Cogdell et al. [‘Evaluating the Mahler measure of linear forms via Kronecker limit formulas on complex projective space’, Trans. Amer. Math. Soc. (2021), to appear] developed infinite series representations for the logarithmic Mahler measure of a complex linear form with four or more variables. We establish the case of three variables by bounding an integral with integrand involving the random walk probability density $a\int _0^\infty tJ_0(at) \prod _{m=0}^2 J_0(r_m t)\,dt$ , where $J_0$ is the order-zero Bessel function of the first kind and a and $r_m$ are positive real numbers. To facilitate our proof we develop an alternative description of the integral’s asymptotic behaviour at its known points of divergence. As a computational aid for numerical experiments, an algorithm to calculate these series is presented in the appendix.

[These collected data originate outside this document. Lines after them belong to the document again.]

-- ==== Sys2Proof/Syntax.lean ====
section
/-! DEFINITION. The events the K24 takes, one constructor for each row of spec/opcode_table.json. -/

namespace Sys2Proof

/-- The three ports (spec/10, R165). -/
inductive Port
  | booth
  | hire
  | operator
deriving DecidableEq, Repr

/-- One event. A command of R169's table carries the port it arrives on and its parameter bytes
(R170, R178); the other events carry what the row's rule gives them. -/
inductive Instr
  /-- R186: main power comes up. -/
  | powerOn
  /-- R189, R155: main power is lost. -/
  | mainPowerLoss
  /-- R186: the start-up check of a power-on completes, and start-up steps 2 to 6 follow. -/
  | startupCheckComplete
  /-- R188: RESET_N is asserted. -/
  | externalReset
  /-- R188: RESET_N is released. -/
  | resetRelease
  /-- R154: a pulse of the 1 Hz reference arrives. -/
  | tick
  /-- R158: the tick watch reaches 3000 ms. -/
  | tickWatchExpiry
  /-- R70: the health lines H2 H1 H0 change to `lines`, read as 4 × H2 + 2 × H1 + H0. -/
  | healthLineChange (lines : Fin 8)
  /-- R70: the debounce candidate has been held for 500 ms. -/
  | debounceExpiry
  /-- R30: the timebase reaches the deadline of the handover request of booth `booth` + 1. -/
  | handoverExpiry (booth : Fin 24)
  /-- R110: the timebase reaches the stocktake deadline. -/
  | stocktakeExpiry
  /-- R87: the Distribution Link partner asserts READY. -/
  | readyAssert
  /-- R88: the partner deasserts READY. -/
  | readyDeassert
  /-- R82: the link takes a send opportunity. -/
  | sendOpportunity
  /-- R82: the partner takes the last byte of the record in transmission. -/
  | transmissionComplete
  /-- R88: the stall watch reaches 2000 ms. -/
  | stallWatchExpiry
  /-- R167: transaction byte 1 on port `p`, followed by the bytes `frame`. -/
  | requestTransaction (p : Port) (frame : List Byte)
  /-- R168: transaction byte 2 on port `p`. -/
  | fetchAnswer (p : Port)
  /-- R166: transaction byte 3 on port `p`. -/
  | statusOnly (p : Port)
  /-- R166: a transaction byte of any other value on port `p`. -/
  | undefinedTransactionByte (p : Port) (byte : Byte)
  /-- R169: a request on port `p` whose code is not in the command table. -/
  | unknownCommand (p : Port) (code : Byte) (params : List Byte)
  /-- R171: READ STATUS. -/
  | readStatus (p : Port) (params : List Byte)
  /-- R175: READ NOTICE. -/
  | readNotice (p : Port) (params : List Byte)
  /-- R176: SET NOTICE MASK. -/
  | setNoticeMask (p : Port) (params : List Byte)
  /-- R172: READ CAPABILITY. -/
  | readCapability (p : Port) (params : List Byte)
  /-- R9: LOGIN (desk, ID). -/
  | login (p : Port) (params : List Byte)
  /-- R10: LOGOUT (desk). -/
  | logout (p : Port) (params : List Byte)
  /-- R11: MIC ON (desk, output). -/
  | micOn (p : Port) (params : List Byte)
  /-- R18: MIC OFF (desk). -/
  | micOff (p : Port) (params : List Byte)
  /-- R32: CANCEL HANDOVER (booth). -/
  | cancelHandover (p : Port) (params : List Byte)
  /-- R42: SELECT SOURCE (desk, source). -/
  | selectSource (p : Port) (params : List Byte)
  /-- R8: READ DESK (booth, position). -/
  | readDesk (p : Port) (params : List Byte)
  /-- R8: READ BOOTH (booth). -/
  | readBooth (p : Port) (params : List Byte)
  /-- R58: READ PROGRAM (program). -/
  | readProgram (p : Port) (params : List Byte)
  /-- R115: OPEN HIRE (badge, plan, deposit, preset, receivers). -/
  | openHire (p : Port) (params : List Byte)
  /-- R117: ADD RECEIVER (hire, receiver). -/
  | addReceiver (p : Port) (params : List Byte)
  /-- R120: RETURN RECEIVER (receiver). -/
  | returnReceiver (p : Port) (params : List Byte)
  /-- R122: WRITE OFF (hire, receiver). -/
  | writeOff (p : Port) (params : List Byte)
  /-- R123: CHANGE PRESET (hire, preset). -/
  | changePreset (p : Port) (params : List Byte)
  /-- R113: READ HIRE (selector, value, part). -/
  | readHire (p : Port) (params : List Byte)
  /-- R95: READ RECEIVER (selector, value). -/
  | readReceiver (p : Port) (params : List Byte)
  /-- R101: RACK SEATED (receiver, slot, battery). -/
  | rackSeated (p : Port) (params : List Byte)
  /-- R103: RACK BATTERY (receiver, battery). -/
  | rackBattery (p : Port) (params : List Byte)
  /-- R104: RACK REMOVED (slot). -/
  | rackRemoved (p : Port) (params : List Byte)
  /-- R107: STOCKTAKE START. -/
  | stocktakeStart (p : Port) (params : List Byte)
  /-- R109: STOCKTAKE END. -/
  | stocktakeEnd (p : Port) (params : List Byte)
  /-- R146: TAKE SETTLEMENT. -/
  | takeSettlement (p : Port) (params : List Byte)
  /-- R125: FIND BADGE (badge). -/
  | findBadge (p : Port) (params : List Byte)
  /-- R152: OPEN SESSION. -/
  | openSession (p : Port) (params : List Byte)
  /-- R152: RECESS. -/
  | recess (p : Port) (params : List Byte)
  /-- R152: RESUME. -/
  | resume (p : Port) (params : List Byte)
  /-- R152: END SESSION. -/
  | endSession (p : Port) (params : List Byte)
  /-- R3: SET BOOTH (booth, output A, output B, mode, window, policy, turn limit). -/
  | setBooth (p : Port) (params : List Byte)
  /-- R59: SET PROGRAM (program, configured, label, priority, quality, engagement mode). -/
  | setProgram (p : Port) (params : List Byte)
  /-- R64: PLAN HOLD. -/
  | planHold (p : Port) (params : List Byte)
  /-- R66: PLAN RELEASE. -/
  | planRelease (p : Port) (params : List Byte)
  /-- R67: PLAN ABANDON. -/
  | planAbandon (p : Port) (params : List Byte)
  /-- R69: SET BANK BUDGET (bank, budget). -/
  | setBankBudget (p : Port) (params : List Byte)
  /-- R135: SET TARIFF (plan, grace, unit length, unit charge, daily cap, lost charge, hire limit). -/
  | setTariff (p : Port) (params : List Byte)
  /-- R100: SET THRESHOLD (percent). -/
  | setThreshold (p : Port) (params : List Byte)
  /-- R156: SET CLOCK (day, second). -/
  | setClock (p : Port) (params : List Byte)
  /-- R161: DAY CLOSE. -/
  | dayClose (p : Port) (params : List Byte)
  /-- R96: ENROL RECEIVER (receiver). -/
  | enrolReceiver (p : Port) (params : List Byte)
  /-- R97: WITHDRAW RECEIVER (receiver). -/
  | withdrawReceiver (p : Port) (params : List Byte)
  /-- R98: REINSTATE RECEIVER (receiver). -/
  | reinstateReceiver (p : Port) (params : List Byte)
  /-- R99: DELETE RECEIVER (receiver). -/
  | deleteReceiver (p : Port) (params : List Byte)
  /-- R183: READ FAULTS. -/
  | readFaults (p : Port) (params : List Byte)
  /-- R184: CLEAR FAULTS (flag names). -/
  | clearFaults (p : Port) (params : List Byte)
  /-- R8: READ INTERPRETER (selector, value). -/
  | readInterpreter (p : Port) (params : List Byte)
  /-- R163: READ DAY SUMMARY. -/
  | readDaySummary (p : Port) (params : List Byte)
  /-- R89: RESYNC DISTRIBUTION. -/
  | resyncDistribution (p : Port) (params : List Byte)
  /-- R177: PORT RESET (port). -/
  | portReset (p : Port) (params : List Byte)
  /-- R68: READ PLAN (selector). -/
  | readPlan (p : Port) (params : List Byte)
  /-- R136: READ TARIFF (plan). -/
  | readTariff (p : Port) (params : List Byte)
  /-- R185: VBAK fails to hold the retained domain while main power is off. -/
  | vbakFailure
deriving DecidableEq, Repr

end Sys2Proof
end

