-- ==== Sys2Proof/Machine/Operands.lean ====
section
/-! DEFINITION. Every operand form: how the parameters of each command are read from its bytes, and how the
fields of an answer are written as bytes (R169 check 4, R170). A reader answers none where the bytes do not
fit the command, or where an identifier or a named value is outside its range: both are answered MALFORMED. -/

namespace Sys2Proof.Machine

/-! ### Numbers as bytes -/

/-- A number in `w` bytes, most significant byte first (R170). -/
def be (w n : Nat) : List Byte :=
  match w with
  | 0 => []
  | k + 1 => be k (n / 256) ++ [BitVec.ofNat 8 n]

/-- The number that bytes hold, most significant byte first (R170). -/
def num (bs : List Byte) : Nat := bs.foldl (fun a b => a * 256 + b.toNat) 0

/-- A balance in four bytes, two's complement (R170). -/
def balanceBytes (z : Int) : List Byte := be 4 (BitVec.ofInt 32 z).toNat

/-- A flag or a yes-or-no indicator in one byte: 1 set, 0 clear. DEDUCED, log entry 10. -/
def flagByte (b : Bool) : List Byte := be 1 (if b then 1 else 0)

/-- An optional field: a presence byte, then the field when it is present (R170). -/
def optBytes (w : Nat) (v : Option Nat) : List Byte :=
  match v with
  | none => be 1 0
  | some n => be 1 1 ++ be w n

/-- A point in hall time: its absolute value in four bytes (R170). -/
def timeBytes (t : HallTime) : List Byte := be 4 t.abs

/-- An optional point in hall time (R170). -/
def optTimeBytes (t : Option HallTime) : List Byte := optBytes 4 (t.map (·.abs))

/-- A desk: a booth byte and a position byte (R170). -/
def deskBytes (d : DeskId) : List Byte := be 1 (d.booth.val + 1) ++ be 1 (d.pos.val + 1)

/-- An optional desk (R170). -/
def optDeskBytes (d : Option DeskId) : List Byte :=
  match d with
  | none => be 1 0
  | some d => be 1 1 ++ deskBytes d

/-- An optional program (R170). -/
def optProgBytes (p : Option Prog) : List Byte := optBytes 1 (p.map (·.val))

/-- A label: three character bytes (R170). -/
def labelBytes (l : Label) : List Byte := [l.c1, l.c2, l.c3]

/-! ### Codes of named values (R170) -/

/-- Ports: 1 Booth, 2 Hire, 3 Operator (R174, R177). -/
def portCode (p : Port) : Nat := match p with | .booth => 1 | .hire => 2 | .operator => 3

/-- Result codes (R169). -/
def Result.code (r : Result) : Nat :=
  match r with
  | .ok => 0 | .okClamped => 1 | .pending => 2 | .empty => 3 | .recovered => 4
  | .malformed => 16 | .wrongPort => 17 | .unknownCommand => 18 | .starting => 19
  | .notLive => 20 | .noInterpreter => 21 | .engaged => 22 | .busy => 23 | .inUse => 24
  | .tableFull => 25 | .ownOutput => 26 | .notConfigured => 27 | .locked => 28 | .held => 29
  | .notReady => 30 | .badgeActive => 31 | .unknown => 32 | .noClock => 33 | .linesFull => 34
  | .onHire => 35 | .duplicate => 36 | .notActive => 37

/-- Whether a result reports success: codes 0 to 4 (R169). -/
def Result.success (r : Result) : Bool := r.code ≤ 4

/-- Notice kind codes (R173). -/
def NoticeKind.code (k : NoticeKind) : Nat :=
  match k with
  | .handoverAsked => 1 | .handoverDone => 2 | .handoverLapsed => 3 | .handoverFailed => 4
  | .cut => 5 | .turnDue => 6 | .relayFallback => 7 | .relayRestored => 8
  | .programShed => 9 | .programRestored => 10 | .sessionChanged => 11 | .hireOverdue => 12
  | .presetShed => 13 | .receiverUnracked => 14 | .stocktakeAbandoned => 15
  | .settlementWaiting => 16 | .faultRaised => 17 | .bankChanged => 18 | .started => 19

/-- Fault codes (R181). -/
def FaultKind.code (f : FaultKind) : Nat :=
  match f with
  | .tickLost => 1 | .budgetDeficit => 2 | .noticeOverflow => 3 | .settlementBacklog => 4
  | .dlStall => 5 | .retentionLost => 6 | .clockStepBack => 7

/-- Whether a fault is of the severe class (R181). -/
def FaultKind.severe (f : FaultKind) : Bool :=
  match f with
  | .dlStall | .retentionLost => true
  | .tickLost | .budgetDeficit | .noticeOverflow | .settlementBacklog | .clockStepBack => false

/-- Fault classes: 1 alert, 2 severe (R183). -/
def FaultKind.classCode (f : FaultKind) : Nat := if f.severe then 2 else 1

/-- Session states: 1 SETUP, 2 LIVE, 3 RECESS (R152). -/
def Session.code (x : Session) : Nat := match x with | .setup => 1 | .live => 2 | .recess => 3

/-- Outputs: 1 A, 2 B (R26). -/
def Output.code (o : Output) : Nat := match o with | .a => 1 | .b => 2

/-- Last-off-air causes (R170). -/
def OffAirCause.code (c : OffAirCause) : Nat :=
  match c with
  | .none => 0 | .released => 1 | .handedOver => 2 | .forcedHandover => 3 | .overridden => 4
  | .switched => 5 | .session => 6

/-- Drop causes (R33). -/
def DropCause.code (c : DropCause) : Nat :=
  match c with
  | .expired => 1 | .cancelled => 2 | .logout => 3 | .overridden => 4 | .session => 5

/-- Relay reasons: 1 DEPTH, 2 LOOP (R50). -/
def RelayReason.code (r : RelayReason) : Nat := match r with | .depth => 1 | .loop => 2

/-- Levels, 0 to 3 (R41). -/
def Level.code (l : Level) : Nat :=
  match l with | .floorFallback => 0 | .direct => 1 | .relay => 2 | .secondRelay => 3

/-- Priorities in the order of R56: 1 CRITICAL, 2 HIGH, 3 LOW (R76). -/
def Priority.code (p : Priority) : Nat := match p with | .critical => 1 | .high => 2 | .low => 3

/-- Qualities in the order of R56: 1 STANDARD, 2 HIGH (R180). -/
def Quality.code (q : Quality) : Nat := match q with | .standard => 1 | .high => 2

/-- Engagement modes in the order of R56. -/
def Engagement.code (m : Engagement) : Nat := match m with | .interlock => 1 | .override => 2

/-- Radiation states (R180). -/
def Radiation.code (r : Radiation) : Nat :=
  match r with | .unconfigured => 1 | .carried => 2 | .demoted => 3 | .shed => 4

/-- The configured field in the order of R56: 1 yes, 2 no. That it is sent as a named value of R170, and not as a flag of log
entry 10, is the model's choice (DESIGN CHOICE, log entry 42). -/
def configuredCode (b : Bool) : Nat := if b then 1 else 2

/-- Handover modes in the order of R2. -/
def HandoverMode.code (m : HandoverMode) : Nat := match m with | .immediate => 1 | .negotiated => 2

/-- Expiry policies in the order of R2. -/
def ExpiryPolicy.code (p : ExpiryPolicy) : Nat := match p with | .force => 1 | .lapse => 2

/-- Desk states in the order of R5: 1 VACANT, 2 READY, 3 LIVE. -/
def DeskState.code (d : DeskState) : Nat :=
  match d with | .vacant => 1 | .ready _ => 2 | .live _ _ => 3

/-- Receiver states in the order of R92. -/
def ReceiverState.code (r : ReceiverState) : Nat :=
  match r with
  | .ready => 1 | .charging => 2 | .onHire => 3 | .unracked => 4 | .lost => 5 | .withdrawn => 6

/-- Hire states in the order of R111: 1 OPEN, 2 SETTLING. -/
def HireState.code (h : HireState) : Nat := match h with | .opened => 1 | .settling => 2

/-- Line states in the order of R112. -/
def LineState.code (l : LineState) : Nat := match l with | .out => 1 | .returned => 2 | .lost => 3

/-- Outcomes in a settlement record: 1 RETURNED, 2 LOST (R179). -/
def LineState.outcomeCode (l : LineState) : Nat := match l with | .lost => 2 | .out | .returned => 1

/-- Restart causes in the order of R159. -/
def RestartCause.code (c : RestartCause) : Nat :=
  match c with | .powerOn => 1 | .external => 2 | .coldStart => 3

/-- Link states in the order of R91: 1 HELD, 2 IDLE, 3 SENDING. -/
def LinkPhase.code (l : LinkPhase) : Nat := match l with | .held => 1 | .idle => 2 | .sending _ => 3

/-- A relay status: 1 OK or 2 BROKEN, then the reason as an optional field of its own (R40, R43, R170; DESIGN CHOICE, log
entry 40). -/
def relayBytes (r : Relay) : List Byte :=
  match r with
  | .ok => be 1 1 ++ be 1 0
  | .broken c => be 1 2 ++ be 1 1 ++ be 1 c.code

/-! ### Identifiers and named values read from bytes -/

/-- The place of an identifier that runs from `lo` over `n` values; none when it is out of range. -/
def index? (lo n v : Nat) : Option (Fin n) := if h : lo ≤ v ∧ v - lo < n then some ⟨v - lo, h.2⟩ else none

/-- A booth number, 1 to 24. -/
def booth? (b : Byte) : Option (Fin 24) := index? 1 24 b.toNat

/-- A desk: booth 1 to 24, position 1 to 3. -/
def desk? (b q : Byte) : Option DeskId :=
  match booth? b, index? 1 3 q.toNat with
  | some booth, some pos => some ⟨booth, pos⟩
  | _, _ => none

/-- A program number, 0 to 31. -/
def prog? (b : Byte) : Option Prog := index? 0 32 b.toNat

/-- A nonzero number. -/
def positive? (n : Nat) : Option Nat := if n = 0 then none else some n

/-- A hire number, 1 to 9999. -/
def hire? (n : Nat) : Option Nat := if 1 ≤ n ∧ n ≤ 9999 then some n else none

/-- A badge, 1 to 999,999. -/
def badge? (n : Nat) : Option Nat := if 1 ≤ n ∧ n ≤ 999999 then some n else none

/-- An output, 1 A or 2 B. -/
def output? (b : Byte) : Option Output :=
  match b.toNat with | 1 => some .a | 2 => some .b | _ => none

/-- A port, 1 to 3. -/
def port? (b : Byte) : Option Port :=
  match b.toNat with | 1 => some .booth | 2 => some .hire | 3 => some .operator | _ => none

/-- A notice kind by its code, 1 to 19. -/
def noticeKind? (b : Byte) : Option NoticeKind := allNoticeKinds.find? fun k => k.code == b.toNat

/-- A presence byte and the optional byte after it, with the bytes left over (R170). DEDUCED: a presence byte
other than 0 and 1 does not fit, log entry 20. -/
def takeOptional (bs : List Byte) : Option (Option Byte × List Byte) :=
  match bs with
  | [] => none
  | f :: rest =>
    if f.toNat = 0 then some (none, rest)
    else if f.toNat = 1 then
      match rest with
      | [] => none
      | v :: rest => some (some v, rest)
    else none

/-- An optional program of `lo` to 31: present and in range, or absent. -/
def optProg? (lo : Nat) (v : Option Byte) : Option (Option Prog) :=
  match v with
  | none => some none
  | some b => if lo ≤ b.toNat then (prog? b).map some else none

/-- A list of one-byte entries after its count byte, filling the rest of the parameters (R170). -/
def byteList? (bs : List Byte) : Option (List Byte) :=
  match bs with
  | [] => none
  | n :: rest => if rest.length = n.toNat then some rest else none

/-- Every entry read by `f`; none when one of them is not read. -/
def readAll? {α : Type} (f : Byte → Option α) (bs : List Byte) : Option (List α) :=
  match bs with
  | [] => some []
  | b :: rest =>
    match f b, readAll? f rest with
    | some a, some as => some (a :: as)
    | _, _ => none

/-- Two-byte entries; none when an entry is not whole. -/
def pairs? (bs : List Byte) : Option (List Nat) :=
  match bs with
  | [] => some []
  | [_] => none
  | a :: b :: rest => (pairs? rest).map (num [a, b] :: ·)

/-- A list of two-byte entries after its count byte, filling the rest of the parameters (R170). -/
def wordList? (bs : List Byte) : Option (List Nat) :=
  match bs with
  | [] => none
  | n :: rest =>
    match pairs? rest with
    | none => none
    | some ws => if ws.length = n.toNat then some ws else none

/-! ### The parameters of each command -/

/-- No parameters. -/
def noParams? (bs : List Byte) : Option Unit := match bs with | [] => some () | _ => none
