/-- ADD RECEIVER (hire, receiver): R117 from check 2. -/
def addReceiver (k n : Nat) (s : State) : Reply :=
  match s.hire k with
  | none => s.refuse .unknown
  | some h =>
    if h.state = .settling then s.refuse .notActive
    else if 8 ≤ h.lines.length then s.refuse .linesFull
    else
      match s.receiver n with
      | none => s.refuse .unknown
      | some r =>
        if r.state ≠ .ready then s.refuse .notReady
        else ⟨s.addLine h n, .ok, be 1 (h.lines.length + 1) ++ be 1 (h.lines.length + 1)⟩

/-- ADD RECEIVER (R117). -/
def execAddReceiver (p : Port) (params : List Byte) (s : State) : Host.Outcome State Fault Refusal :=
  .next (s.serve p 0x31#8 params (withParams (hireReceiverParams? params) fun a => addReceiver a.1 a.2))

/-! ### Returns -/

/-- The index of a hire's OUT line for receiver `n`, if it has one (R112, R118). -/
def Hire.outLine (h : Hire) (n : Nat) : Option Nat :=
  h.lines.findIdx? fun l => l.receiver == n && l.state == .out

/-- A hire's line at index `i` changed by `f`. -/
def Hire.modifyLine (h : Hire) (i : Nat) (f : Line → Line) : Hire := { h with lines := h.lines.modify i f }

/-- R118 step 1: the line becomes RETURNED. -/
def Line.giveBack (l : Line) (time : HallTime) (outage : Option (BitVec 32)) : Line :=
  { l with
    state := .returned
    returnTime := some time
    outageAtReturn := if l.base.isSome then outage else none }

/-- What a return or a write-off tells its answer (R120, R122): the hire, the line's place and, if the hire closed,
which way it went. -/
structure LineOutcome where
  hire : Nat
  place : Nat
  way : Option CloseWay
deriving DecidableEq, Repr

/-- R118 steps 1 to 5 on the OUT line at index `i` of hire `h`. -/
def State.returnLine (s : State) (h : Hire) (i n : Nat) : State :=
  let time := s.session.clock
  let valid := s.session.valid
  let outage := s.presetOutage h.preset
  let s := s.modifyHire h.number fun h =>
    { h.modifyLine i fun l => l.giveBack time outage with suspect := h.suspect || !valid }
  let s := s.unrackReceiver n
  let s := s.changeDemand h.preset (· - 1)
  s.modifyCounters fun c => { c with returned := satAdd32 c.returned 1 }

/-- The hire and the line index that an ON_HIRE receiver's return resolves (R118). -/
def State.lineOf (s : State) (r : Receiver) : Option (Hire × Nat) :=
  match r.hire.bind s.hire with
  | none => none
  | some h => (h.outLine r.number).map fun i => (h, i)

/-- The return of an ON_HIRE receiver (R118), at the counter or at a rack. R112's law gives it exactly one line; where
no line is found, the receiver's part alone is done (log entry 15). -/
def State.returnReceiver (s : State) (r : Receiver) : State × LineOutcome :=
  match s.lineOf r with
  | some (h, i) =>
    let (s, way) := (s.returnLine h i r.number).closeIfDone h.number
    (s, ⟨h.number, i + 1, way⟩)
  | none => (s.unrackReceiver r.number, ⟨r.hire.getD 0, 0, none⟩)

科格德尔等人。['通过复射影空间上的克罗内克极限公式评估线性形式的马勒测度'，Trans。阿米尔。数学。社会党。（2021），出现] 为具有四个或更多变量的复线性形式的对数马勒测度开发了无限级数表示。我们通过用涉及随机游走概率密度 $a\int _0^\infty tJ_0(at) \prod _{m=0}^2 J_0(r_m t)\,dt$ 的被积函数来确定三个变量的情况，其中 $J_0$ 是第一类零阶贝塞尔函数，a和 $r_m$ 是正实数。为了便于我们的证明，我们开发了积分在已知发散点处的渐近行为的替代描述。作为数值实验的计算辅助工具，附录中提供了计算这些级数的算法。